Task description
Your task is to copy the stretch of lines in the records below that begins with the line containing "((∀ (l : Link)" and ends with the line containing "lane.val ∉ (t.link l.val).laneReq ∧", exactly as written, with nothing added.

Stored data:
○ ○ ○ ○
/-- R57, R62: The repair exchange. A lane that called for a repair, or that software named, is asked for with the lowest free spare
and an epoch at least 8 ahead; a REPAIR of a spare that is free and not yet promised is acknowledged and pending, one of a spare that
is assigned is refused; a REPAIR_ACK that copies this end's REPAIR before epoch E - 2 makes it pending, one that comes later does
not; a REPAIR_NAK, or epoch E - 2 without an answer, ends it and no spare is given. At the boundary of epoch E of an acknowledged repair both ends move the lane onto the spare: the register of its
direction names the lane under that spare, with source 2 (found in service), and the exchange is over. -/
def Obligations.LanesAreRepairedInService : Prop :=
  ((∀ (l : Link) (lane : Lane) (e : BitVec 64) (s : State) (sp : Nat), s.linkTalks l.val = true →
    s.fb (F.LNK_REPAIR_REQ_go l.val) = false → lane.val ∈ (s.link l.val).laneReq → (∀ x ∈ (s.link l.val).repairs, x.outbound = true) →
    s.epoch + 8 ≤ e.toNat → s.freeSpare l.val false = some sp →
    ∃ t, exec (.laneRepairRequest l lane e) s = .next t ∧
      (t.link l.val).repairs = (s.link l.val).repairs ++ [⟨false, sp, lane.val, e.toNat, false, true⟩] ∧
      lane.val ∉ (t.link l.val).laneReq ∧
      (t.link l.val).flits = (s.link l.val).flits ++ [(5, repairMsg 3 ⟨false, sp, lane.val, e.toNat, false, true⟩)] ∧
      LinkSends l.val s t) ∧
  (∀ (l : Link) (lane : Lane) (e : BitVec 64) (s : State) (dir : Bool) (sp : Nat), s.linkTalks l.val = true →
    s.fb (F.LNK_REPAIR_REQ_go l.val) = true → s.fv (F.LNK_REPAIR_REQ_lane l.val) = lane.val →
    s.fb (F.LNK_REPAIR_REQ_dir l.val) = dir → (∀ x ∈ (s.link l.val).repairs, x.outbound ≠ dir) →
    s.epoch + 8 ≤ e.toNat → s.freeSpare l.val dir = some sp →
    ∃ t, exec (.laneRepairRequest l lane e) s = .next t ∧
      (t.link l.val).repairs = (s.link l.val).repairs ++ [⟨dir, sp, lane.val, e.toNat, false, true⟩] ∧
      t.fb (F.LNK_REPAIR_REQ_go l.val) = false ∧
      (t.link l.val).flits = (s.link l.val).flits ++ [(5, repairMsg 3 ⟨dir, sp, lane.val, e.toNat, false, true⟩)] ∧
      LinkMoves l.val [R.LNK_REPAIR_REQ l.val] s t) ∧
  (∀ (l : Link) (s : State) (p : Payload), (s.link l.val).control 3 = some p → p.at 5 1 ≤ 1 → p.at 6 1 ≤ 69 →
    (∀ a ∈ s.assigned l.val (p.at 4 1 == 1), a.1 ≠ p.at 5 1) →
    (∀ y ∈ (s.link l.val).repairs, y.acked = true → y.outbound = (p.at 4 1 == 1) → y.spare ≠ p.at 5 1) →
    ∃ t, exec (.repair l) s = .next t ∧
      (t.link l.val).repairs = (s.link l.val).repairs ++ [⟨p.at 4 1 == 1, p.at 5 1, p.at 6 1, p.at 8 8, true, false⟩] ∧
      t.fb (F.LNK_STATUS_repair_pending l.val) = true ∧
      (t.link l.val).flits = (s.link l.val).flits ++ [(5, payload [(0, 1, 1), (1, 1, 4), (4, 12, p.at 4 12)])] ∧
      LinkMoves l.val [R.LNK_STATUS l.val] s t) ∧
  (∀ (l : Link) (s : State) (p : Payload), (s.link l.val).control 3 = some p →
    (∃ a ∈ s.assigned l.val (p.at 4 1 == 1), a.1 = p.at 5 1) →
    ∃ t, exec (.repair l) s = .next t ∧ (t.link l.val).repairs = (s.link l.val).repairs ∧
      (t.link l.val).flits = (s.link l.val).flits ++ [(5, payload [(0, 1, 1), (1, 1, 5), (4, 12, p.at 4 12)])] ∧
      LinkSends l.val s t) ∧
  (∀ (l : Link) (s : State) (p : Payload), (s.link l.val).control 4 = some p →
    ∃ t, exec (.repairAck l) s = .next t ∧ (t.link l.val).inbox = (s.link l.val).inbox.tail ∧
      (t.link l.val).repairs = (s.link l.val).repairs.map (fun x =>
        if x.answers p = true ∧ s.epoch + 2 < x.epoch then { x with acked := true } else x) ∧
      t.fb (F.LNK_STATUS_repair_pending l.val) = (t.link l.val).repairs.any (·.acked) ∧
      t = { s with links := t.links, live := t.live } ∧ LinksBut l.val s t ∧ LiveBut [R.LNK_STATUS l.val] s t) ∧
  (∀ (l : Link) (s : State) (p : Payload), (s.link l.val).control 5 = some p →
    ∃ t, exec (.repairNak l) s = .next t ∧ (t.link l.val).inbox = (s.link l.val).inbox.tail ∧
      (t.link l.val).repairs = (s.link l.val).repairs.filter (fun x => !x.answers p) ∧
      t = { s with links := t.links } ∧ LinksBut l.val s t) ∧
  (∀ (l : Link) (s : State), ∃ t, exec (.repairAckTimeout l) s = .next t ∧
    (∀ x, x ∈ (t.link l.val).repairs ↔ x ∈ (s.link l.val).repairs ∧ ¬(x.mine = true ∧ x.acked = false ∧ x.epoch ≤ s.epoch + 2)) ∧
    t = { s with links := t.links } ∧ LinksBut l.val s t)) ∧
  (∀ (l : Link) (s : State) (x : RepairX), s.atBoundary = true →
    (s.link l.val).repairs.filter (fun y => y.acked && y.epoch == s.epoch) = [x] →
    x.spare ≤ 1 → x.lane < 70 → s.severityOf (Src.laneRepair l.val) ≠ 5 →
    ∃ t, exec (.laneRepairSwitch l) s = .next t ∧ (x.spare, x.lane, 2) ∈ t.assigned l.val x.outbound ∧
      (t.link l.val).repairs = (s.link l.val).repairs.filter (fun y => !(y.acked && y.epoch == s.epoch)) ∧
      t.fb (F.LNK_STATUS_repair_pending l.val) = (t.link l.val).repairs.any (·.acked) ∧
      t.assigned l.val (!x.outbound) = s.assigned l.val (!x.outbound) ∧
      t = { s with links := t.links, live := t.live, evq := t.evq, evLost := t.evLost, flt := t.flt } ∧ LinksBut l.val s t ∧
      LiveBut ([R.LNK_STATUS l.val, R.LNK_REPAIR_IN l.val, R.LNK_REPAIR_OUT l.val] ++ reportRegs) s t)

/-- R30, R60, R61: a DQUERY is answered with one DREPLY for 1 to 16 frames and counted; the frozen history is given up after 64
frames of OPEN; while the event link is OPEN and enabled the queue of events is sent, in order, and nothing of it is left. -/
def Obligations.QueriesAndEvents : Prop :=
  (∀ (l : Link) (s : State) (p : Payload), (s.link l.val).control 1 = some p →
    ∃ t, exec (.dquery l) s = .next t ∧ Counted (F.LNK_CNT_DQUERY_count l.val) s t ∧
      (t.link l.val).inbox = (s.link l.val).inbox.tail ∧
      (t.link l.val).flits = (s.link l.val).flits ++ [(5, dreply (s.link l.val) (p.at 4 2 % 4096) (max 1 (min 16 (p.at 6 1))))] ∧
      LinkMoves l.val [R.LNK_CNT_DQUERY l.val] s t) ∧
  (∀ (l : Link) (s : State), s.linkState l.val = lsOpen → 64 ≤ (s.link l.val).frozenFrames →
    ∃ t, exec (.historyDiscard l) s = .next t ∧ (t.link l.val).frozen = none ∧ (t.link l.val).hist = (s.link l.val).hist ∧
      t = { s with links := t.links } ∧ LinksBut l.val s t) ∧
  (∀ (s : State), s.linkState (s.fv F.LNK_EVTPORT_port / 4) = lsOpen → s.fb F.LNK_EVTPORT_enable = true →
    s.fb (F.LNK_CTL_enable (s.fv F.LNK_EVTPORT_port / 4)) = true →
    ∃ t, exec .eventDelivery s = .next t ∧ t.evq = [] ∧ t.evLost = none ∧
      (t.link (s.fv F.LNK_EVTPORT_port / 4)).flits = (s.link (s.fv F.LNK_EVTPORT_port / 4)).flits ++
        (eventOrder s.evq s.evLost).map (fun p => (6, p ||| payload [(2, 1, s.fv F.LNK_EVTPORT_port % 4)])) ∧
      LinkSends (s.fv F.LNK_EVTPORT_port / 4) { s with evq := [], evLost := none, flt := t.flt } t)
○ ○ ○ ○
Solution to this task
  ((∀ (l : Link) (lane : Lane) (e : BitVec 64) (s : State) (sp : Nat), s.linkTalks l.val = true →
    s.fb (F.LNK_REPAIR_REQ_go l.val) = false → lane.val ∈ (s.link l.val).laneReq → (∀ x ∈ (s.link l.val).repairs, x.outbound = true) →
    s.epoch + 8 ≤ e.toNat → s.freeSpare l.val false = some sp →
    ∃ t, exec (.laneRepairRequest l lane e) s = .next t ∧
      (t.link l.val).repairs = (s.link l.val).repairs ++ [⟨false, sp, lane.val, e.toNat, false, true⟩] ∧
      lane.val ∉ (t.link l.val).laneReq ∧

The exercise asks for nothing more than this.